Skip to main content
ARS Home » Plains Area » Las Cruces, New Mexico » Range Management Research » Research » Publications at this Location » Publication #407020

Research Project: Science and Technologies for the Sustainable Management of Western Rangeland Systems

Location: Range Management Research

Title: Exploring random forest machine learning and remote sensing data for streamflow prediction: An alternative approach to a process-based hydrologic modeling in a snowmelt-driven watershed

Author
item IFTEKHARUL ISLAM, KHANDAKER - New Mexico State University
item Elias, Emile
item CARROLL, KENNETH - New Mexico State University
item BROWN, CHRISTOPHER - New Mexico State University

Submitted to: Remote Sensing
Publication Type: Peer Reviewed Journal
Publication Acceptance Date: 8/8/2023
Publication Date: 8/11/2023
Citation: Iftekharul Islam, K., Elias, E.H., Carroll, K.C., Brown, C. 2023. Exploring random forest machine learning and remote sensing data for streamflow prediction: An alternative approach to a process-based hydrologic modeling in a snowmelt-driven watershed. Remote Sensing. 15(16). Article 3999. https://doi.org/10.3390/rs15163999.
DOI: https://doi.org/10.3390/rs15163999

Interpretive Summary: Physically-based hydrologic models require significant effort and extensive information for development, calibration, and validation. The study explored the use of the random forest regression (RFR), a supervised machine learning (ML) model, as an alternative to the physically based Soil and Water Assessment Tool (SWAT) for predicting streamflow in the Rio Grande Headwaters near Del Norte, a snowmelt dominated mountainous watershed of the Upper Rio Grande Basin. Remotely sensed data were used for the random forest machine learning analysis (RFML) and the R studio for data processing and synthesizing. The RFML model outperformed the SWAT model in accuracy and demonstrated its capability in predicting streamflow in this region. The RFML model was customized to assess the model's performance for three training periods; the results indicated that the model's accuracy improved with longer training periods, implying that the model trained on a more extended period is better able to capture the parameters' variability and reproduce streamflow data more accurately. The variable importance (i.e., IncNodePurity) measure of the RFML model revealed that the snow depth and the minimum temperature were consistently the top two predictors across all training periods.
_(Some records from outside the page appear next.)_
-- ==== Sys2Proof/Machine/Regs.lean ====
section
/-!
DEFINITION. The register window (00_scope.md R8 to R13): every register and field of the Registers tables of spec/,
with its offset in the window, its access code and its reset value. A field whose reset value the table gives as 'V'
(fuses, part number, repair state) is a view of that state and has 0 here.
-/
namespace Sys2Proof.Machine

/-- The access codes of R11. -/
inductive Acc where
  | ro | rw | w1c | wo | rwl
  deriving DecidableEq, Repr

/-- The registers of the window by the spec's names; an array is one name. -/
inductive Reg where
  | GLB_IDENTITY | GLB_CAPABILITY | GLB_FW_ABI | GLB_COUNTER_WRAP
  | GLB_POP_COMPUTE | GLB_POP_IO | GLB_POP_STACKS | GLB_POP_LINKS_LO
  | GLB_POP_LINKS_HI | GLB_POP_FIRMWARE | GLB_POP_TILES | GLB_POP_MEMORY
  | GLB_ACCESS_ERRORS | GLB_MEM_ABSENT | GLB_POWERED_TIME | CLK_STATUS
  | CLK_RESET_CAUSE | CLK_RESET_CTRL | CLK_LOCK | CLK_RESET_TIME
  | CLK_PART_RESETS | CLK_COUNTER_WRAP | CLK_COUNT | CTX_CTRL
  | CTX_STATUS | CTX_SETUP | CTX_FAULT | CTX_S1_ROOT
  | CTX_FAULT_HALT | CTX_FAULT_ENDPOINT | CTX_COUNTER_WRAP | CTX_OUTSTANDING
  | CTX_DESCRIPTORS | CTX_ITEMS_DONE | CTX_ITEMS_FAILED | QUE_SQ_CTRL
  | QUE_SQ_SETUP | QUE_SQ_BASE | QUE_SQ_DOORBELL | QUE_SQ_STATUS
  | QUE_SQ_CONSUMER | QUE_SQ_INFLIGHT | QUE_CQ_CTRL | QUE_CQ_SETUP
  | QUE_CQ_BASE | QUE_CQ_CONS_LINE | QUE_CQ_STATUS | QUE_CQ_PRODUCER
  | QUE_ERING_SETUP | QUE_ERING_STATUS | QUE_ERING_BASE | QUE_ERING_CONS_LINE
  | QUE_ERING_NEXT | QUE_ERING_CTRL | QUE_ERR_DROPPED | QUE_COUNTER_WRAP
  | OBJ_STATUS | OBJ_COUNTER_WRAP | OBJ_TABLE_BASE | OBJ_REGISTERED
  | OBJ_RELEASED | OBJ_STALE_ITEMS | FEN_SETUP | FEN_COUNTER_WRAP
  | FEN_REGRESS | FEN_SIGNALS | XLT_SETUP | XLT_STATUS
  | XLT_CTRL | XLT_COUNTER_WRAP | XLT_S2_ROOT | XLT_FRING_BASE
  | XLT_FRING_CONS_LINE | XLT_RRING_BASE | XLT_RRING_PROD_LINE | XLT_FRING_NEXT
  | XLT_RRING_NEXT | XLT_WALKS | XLT_FAULTS | XLT_RESP_IGNORED
  | XLT_INVALIDATIONS | XLT_TABLE_FULL_CYCLES | XLT_WALKER_STATUS | XLTC_STATUS
  | XLTC_COUNTER_WRAP | XLTC_LOOKUPS | XLTC_MISSES | XLTC_FAULTS
  | SYN_SEM | SYN_STATUS | SYN_BAR_SENSE | SYN_COUNTER_WRAP
  | SYN_SIGNALS | SYN_WAIT_CYCLES | SYN_BARRIERS | SYN_BAR_ERRORS
  | SYN_SEM_SATURATE | HBM_SETUP | HBM_STATUS | HBM_REPAIR
  | HBM_COUNTER_WRAP | HBM_EYESPOT_FIRST | HBM_READS | HBM_WRITES
  | HBM_CE | HBM_UE | HBM_EYESPOT_READS | HBM_THROTTLE_CYCLES
  | HBM_REFETCH | HBM_REFETCH_FAIL | HBM_ODECC | HBM_ABSENT
  | HBM_REMAP_SEL | HBM_REMAP_DATA | FAB_SETUP | FAB_STATUS
  | FAB_IRQ | FAB_COUNTER_WRAP | FAB_DIM | FAB_DIR
  | FAB_PUTS | FAB_GETS | FAB_ATOMICS | FAB_RX_REQUESTS
  | FAB_UNROUTABLE | FAB_LATE_RESPONSES | FAB_DEAD_DECLARED | FAB_RX_FAILED
  | FAB_LINK_CTRL | FAB_LINK_STATUS | FAB_LINK_PEER | FAB_LINK_COUNTER_WRAP
  | FAB_LINK_FEC_CORRECTED | FAB_LINK_FEC_UNCORRECTABLE | FAB_LINK_CRC_ERRORS | FAB_LINK_REPLAYS
  | FAB_LINK_RETRAINS | FAB_LINK_FRAMES | FAB_COLL_SETUP | FAB_COLL_STATUS
  | FAB_COLL_FENCE | FAB_COLL_RESULT | FAB_COLL_ROUND | FAB_COLL_CHILD
  | FAB_DEAD | CHL_SETUP | CHL_SF_STATUS | CHL_COUNTER_WRAP
  | CHL_SF_EVICTIONS | CHL_SNOOPS | CHL_HOMEMAP | CHL_PORT_CTRL
  | CHL_PORT_STATUS | CHL_PORT_FEC_CORRECTED | CHL_PORT_CRC_ERRORS | CHL_PORT_REPLAYS
  | CHL_PORT_RETRAINS | CHL_PORT_TIMEOUTS | CHL_PORT_NOHOME | CHL_MSI_ADDR
  | CHL_MSI_DATA | CHL_MSI_CTRL | MGT_SETUP | MGT_LIMITS
  | MGT_STATUS | MGT_IRQ | MGT_MOULT_CTRL | MGT_COUNTER_WRAP
  | MGT_DIE_STATUS | MGT_POWER_WARNINGS | MGT_FAST_LIMITS | MGT_THROTTLE_STEPS
  | MGT_HARD_TRIPS | MGT_MOULTS | MGT_LOG_RECORDS | MGT_LOG_DROPPED
  | MGT_MBX_CMD | MGT_MBX_STATUS | MGT_MBX_DATA | SEC_SETUP
  | SEC_STATUS | SEC_MBX_CMD | SEC_MBX_STATUS | SEC_DEVICE_ID
  | SEC_LOG_COUNT | SEC_COUNTER_WRAP | SEC_LOADS | SEC_REJECTS
  | SEC_WATCHDOGS | SEC_REPORTS | SEC_PROC_STATUS | SEC_PROC_ABI
  | SEC_MR | SEC_MBX_DATA | SEQ_CTRL | SEQ_SETUP
  | SEQ_STATUS | SEQ_GANG | SEQ_QUEUE_LEVEL | SEQ_IDENTITY
  | SEQ_PC | SEQ_HALT_REASON | SEQ_HALT_ORIGIN | SEQ_HALT_ADDR
  | SEQ_STALL_CYCLES | SEQ_ISSUE | SEQ_COUNTER_WRAP | SEQ_Q
  | THR_SETUP | THR_STATUS | THR_L1_WAYS | THR_COUNTER_WRAP
  | THR_ISSUE | THR_L1_HIT | THR_L1_MISS | THR_SB_FULL_CYCLES
  | THR_PRELOAD_SKIP | THR_L1_CE_WAY | GRP_DBG_SEL | GRP_DBG_CTRL
  | GRP_DBG_STATUS | GRP_DBG_MASK | GRP_DBG_PC | GRP_DBG_PROGRESS
  | GRP_DBG_REG_SEL | GRP_DBG_STACK_MASK | GRP_DBG_UNIFORM | GRP_DBG_STACK_ADDR
  | GRP_DBG_STACK_RPC | GRP_DBG_VDATA | MAT_SETUP | MAT_STATUS
  | MAT_HAZARD_FIRST | MAT_COUNTER_WRAP | MAT_HAZARD_ADDR | MAT_HAZARD_COUNT
  | MAT_SAT_COUNT | MAT_STREAM_CYCLES | MAT_GMMA_CYCLES | MAT_FREEZE_CYCLES
  | MAT_INSPECT_SEL | MAT_INSPECT_DATA | SPAD_STATUS | GAT_SETUP
  | GAT_STATUS | GAT_COUNTER_WRAP | SPAD_COUNTER_WRAP | SPAD_ACCESS
  | GAT_TRANSFERS | GAT_BYTES_READ | GAT_BYTES_WRITTEN | GAT_OOR_COUNT
  | GAT_PAGES | GAT_PAGE_FAIL | GAT_FAULT_STALL_CYCLES | SPAD_INSPECT_SEL
  | SPAD_CONFLICT_BANK | SPAD_INSPECT_DATA
  deriving DecidableEq, Repr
The paper also evaluates how well the SWAT model performs in reproducing streamflow data of the watershed with a conventional approach. The SWAT model needed more time and data to set up and calibrate, delivering acceptable performance in annual mean streamflow simulation, with satisfactory Index of agreement (d), coefficient of determination (R2), and percent bias (PBIAS) values but monthly simulation warrants further exploration and model adjustments. The study recommends exploring snowmelt runoff hydrologic processes, dust-driven sublimation effects, and more detailed topographic input parameters to update the SWAT snowmelt routine for better monthly flow estimation. Results provide a critical analysis for enhancing streamflow prediction, which is valuable for further research and water resources management, including snowmelt-driven semi-arid regions.
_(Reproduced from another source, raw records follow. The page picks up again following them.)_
-- ==== Sys2Proof/Syntax.lean ====
section
/-!
DEFINITION. Syntax: the commands of the block, one constructor for each row of spec/opcode_table.json, in the
table's order, with the operand types they carry. The table gives no operand and no bits; the operands are what the
rule named in each row says the event depends on and the part does not hold itself.
-/
namespace Sys2Proof

/-- The four streams and their engines (02_tiles_streams_and_gangs.md, "Stream slots"). -/
inductive StreamId where
  | thr | mat | gat | syn
  deriving DecidableEq, Repr

/-- Scalar format S-R of R164, every bit of the two words but CLASS and OPCODE. -/
structure ScalarR where
  len : BitVec 1
  d : BitVec 4
  a : BitVec 4
  b : BitVec 4
  rsv0 : BitVec 10
  rsv1 : BitVec 32
  deriving DecidableEq, Repr

/-- Scalar format S-I of R164. -/
structure ScalarI where
  len : BitVec 1
  d : BitVec 4
  a : BitVec 4
  rsv0 : BitVec 14
  imm : BitVec 32
  deriving DecidableEq, Repr

/-- Scalar format S-B of R164. -/
structure ScalarB where
  len : BitVec 1
  a : BitVec 4
  b : BitVec 4
  cond : BitVec 3
  rsv0 : BitVec 11
  offset : BitVec 32
  deriving DecidableEq, Repr

/-- Scalar format S-L of R164. -/
structure ScalarL where
  len : BitVec 1
  count : BitVec 4
  rsv0 : BitVec 18
  endOff : BitVec 32
  deriving DecidableEq, Repr

/-- Scalar format S-W of R164. -/
structure ScalarW where
  len : BitVec 1
  cond : BitVec 2
  sem : BitVec 5
  count : BitVec 4
  rsv0 : BitVec 11
  rsv1 : BitVec 32
  deriving DecidableEq, Repr

/-- Scalar format S-X of R164. -/
structure ScalarX where
  len : BitVec 1
  d : BitVec 4
  rsv0 : BitVec 18
  rsv1 : BitVec 32
  imm64 : BitVec 64
  deriving DecidableEq, Repr

/-- The fields of a thread instruction (R181), every bit of its 64 but CLASS and OP. -/
structure ThreadFields where
  d : BitVec 8
  a : BitVec 8
  mod : BitVec 6
  b : BitVec 8
  c : BitVec 8
  imm : BitVec 16
  deriving DecidableEq, Repr

/-- Who fetches an instruction (R28, R191). -/
inductive Fetcher where
  | stream (s : StreamId)
  | group (g : Nat)
  deriving DecidableEq, Repr

/-- Whose wait the stall limit ends (R35). -/
inductive Waiter where
  | stream (s : StreamId)
  | engine (s : StreamId)
  | group (g : Nat)
  deriving DecidableEq, Repr

/-- The MCLK cycles that pass before an event of the MAT engine: `cycles` unfrozen ones and `frozen` ones (R87).
DEDUCED: notes/assumptions/38.md. -/
structure MatTime where
  cycles : Nat
  frozen : Nat
  deriving DecidableEq, Repr

/-- An error that a tile memory word shows when it is read (R381), or an L1 line (R72). -/
inductive TileErr where
  | none
  | corrected
  | detected
  /-- A corrected or, when `unc`, an uncorrectable error in L1 way `way` (R72). -/
  | l1 (way : Nat) (unc : Bool)
  deriving DecidableEq, Repr

/-- What a stack controller finds when it reads a line's cells (R227, R229). -/
inductive CellErr where
  | none
  | correctable
  | uncorrectable
  deriving DecidableEq, Repr

/-- What a read of memory outside the part returned: the bytes, a poisoned line, or a failure (R315, R342). -/
inductive ExtReply where
  | data (bytes : List Byte)
  | poisoned (bytes : List Byte)
  | failed
  deriving DecidableEq, Repr

/-- The replies to the reads of host memory that one event of a walker or command processor makes, by host address.
An address that is not listed is a read that failed (R315). DESIGN CHOICE: notes/assumptions/9.md. -/
abbrev HostMem := List (Nat × ExtReply)

/-- The host lines through which the part watches host stores (R270). -/
inductive HostLine where
  | doorbell (sq : Nat)
  | cqConsumer (cq : Nat)
  | eringConsumer
  | fringConsumer
  | rringProducer
  deriving DecidableEq, Repr

/-- Who waits for a fence (R219, R298). -/
inductive FenceWaiter where
  | tile (p : Nat)
  | descriptor (sq n : Nat)
  deriving DecidableEq, Repr

/-- Which wait a barrier's publication ends (R212): the tile's YBAR, or the BARB of one block slot. -/
inductive BarrierKind where
  | ybar
  | barb (block : Nat)
  deriving DecidableEq, Repr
Technical Abstract: Physically-based hydrologic models require significant effort and extensive information for development, calibration, and validation. The study explored the use of the random forest regression (RFR), a supervised machine learning (ML) model, as an alternative to the physically based Soil and Water Assessment Tool (SWAT) for predicting streamflow in the Rio Grande Headwaters near Del Norte, a snowmelt dominated mountainous watershed of the Upper Rio Grande Basin. Remotely sensed data were used for the random forest machine learning analysis (RFML) and the R studio for data processing and synthesizing. The RFML model outperformed the SWAT model in accuracy and demonstrated its capability in predicting streamflow in this region. The RFML model was customized to assess the model's performance for three training periods; the results indicated that the model's accuracy improved with longer training periods, implying that the model trained on a more extended period is better able to capture the parameters' variability and reproduce streamflow data more accurately. The variable importance (i.e., IncNodePurity) measure of the RFML model revealed that the snow depth and the minimum temperature were consistently the top two predictors across all training periods. The paper also evaluates how well the SWAT model performs in reproducing streamflow data of the watershed with a conventional approach. The SWAT model needed more time and data to set up and calibrate, delivering acceptable performance in annual mean streamflow simulation, with satisfactory Index of agreement (d), coefficient of determination (R2), and percent bias (PBIAS) values but monthly simulation warrants further exploration and model adjustments. The study recommends exploring snowmelt runoff hydrologic processes, dust-driven sublimation effects, and more detailed topographic input parameters to update the SWAT snowmelt routine for better monthly flow estimation. Results provide a critical analysis for enhancing streamflow prediction, which is valuable for further research and water resources management, including snowmelt-driven semi-arid regions.